** Opening Listed records block **

-- ==== Sys2Proof/Machine/Security.lean ====
section
/-! DEFINITION. Control records: enrolment, life cycle, debug unlock, attestation; JTAG; tamper (R372, R395 to R416). -/

namespace Sys2Proof.Machine

open Host (Outcome)

/-! ### Control records (R398, R402, R403) -/

/-- PART, KIND and SEQ of the record in a download area. -/
def State.recPart (s : State) (p : PartId) : Nat := s.img p 6 1
/-- KIND. -/
def State.recKind (s : State) (p : PartId) : Nat := s.img p 7 1
/-- SEQ. -/
def State.recSeq (s : State) (p : PartId) : Nat := s.img p 12 4
/-- KEYA and KEYB. -/
def State.recKeys (s : State) (p : PartId) : BitVec 384 × BitVec 384 :=
  (digest384 (s.imgBytes p 48 48), digest384 (s.imgBytes p 96 48))

/-- The header is that of a record on this device: the fields that every record checks the same way (R402).
DEDUCED: log 77; DESIGN CHOICE: log 144. -/
def State.headerOk (s : State) (p : PartId) : Bool :=
  s.img p 4 2 == 1 && s.img p 8 4 == s.otp.serial.toNat && s.img p 144 48 == 0 &&
    !s.rangeHard (downloadBase p) (192 + sigLen) false

/-- KEYA and KEYB are zero. -/
def State.noKeys (s : State) (p : PartId) : Bool := s.recKeys p == (0, 0)

/-- A record ends: its result, with the processing time (R403). -/
def State.endRecord (s : State) (p : PartId) (r : AdmResult) : State :=
  let ns := Config.freeWord s.freeCtr
  s.drawn.modPart p fun pt => { pt with result := { r with loadNs := ns } }

/-- ImageLoad acts on a record with a MAGIC: BUSY while an admission runs (R200, R403). DESIGN CHOICE: log 144. -/
def State.onRecord (s : State) (p : PartId) (magic : Nat) (mine : Bool) (serve : State → State) : State :=
  if s.mayLoad p = true ∧ s.img p 0 4 = magic ∧ mine = true then
    let s := s.modPart p fun pt => { pt with loadAsked := false }
    if s.loadBusy p then s.modPart p fun pt => { pt with result := pt.busyResult } else serve s
  else s

/-- Stages 3 and 4: the block's keys are those of an authority, and both signatures verify (R398, R402). -/
def State.signFault (s : State) (p : PartId) (authority : BitVec 384 × BitVec 384 → Bool) : Option AdmResult :=
  let block := s.sigBlock p 192
  if authority (blockKeys block) = false then some (recordResult stKey 3)
  else (sigFault block (s.imgBytes p 0 192)).map fun st => recordResult st 4

/-- The vendor's keys (R395). -/
def State.vendorKeys (s : State) (k : BitVec 384 × BitVec 384) : Bool := k == (s.otp.vendorRsa, s.otp.vendorSlh)

/-- The installation keys in force: those of the last slot used (R395, R396). -/
def State.instKeys (s : State) (k : BitVec 384 × BitVec 384) : Bool := s.otp.inst.getLast? == some k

** Closing Listed records block **

- Try it
The response should contain only a verbatim copy of the lines from the line with "if s.loadBusy p" to the final line of the records.

- Your response
    if s.loadBusy p then s.modPart p fun pt => { pt with result := pt.busyResult } else serve s
  else s

/-- Stages 3 and 4: the block's keys are those of an authority, and both signatures verify (R398, R402). -/
def State.signFault (s : State) (p : PartId) (authority : BitVec 384 × BitVec 384 → Bool) : Option AdmResult :=
  let block := s.sigBlock p 192
  if authority (blockKeys block) = false then some (recordResult stKey 3)
  else (sigFault block (s.imgBytes p 0 192)).map fun st => recordResult st 4

/-- The vendor's keys (R395). -/
def State.vendorKeys (s : State) (k : BitVec 384 × BitVec 384) : Bool := k == (s.otp.vendorRsa, s.otp.vendorSlh)

/-- The installation keys in force: those of the last slot used (R395, R396). -/
def State.instKeys (s : State) (k : BitVec 384 × BitVec 384) : Bool := s.otp.inst.getLast? == some k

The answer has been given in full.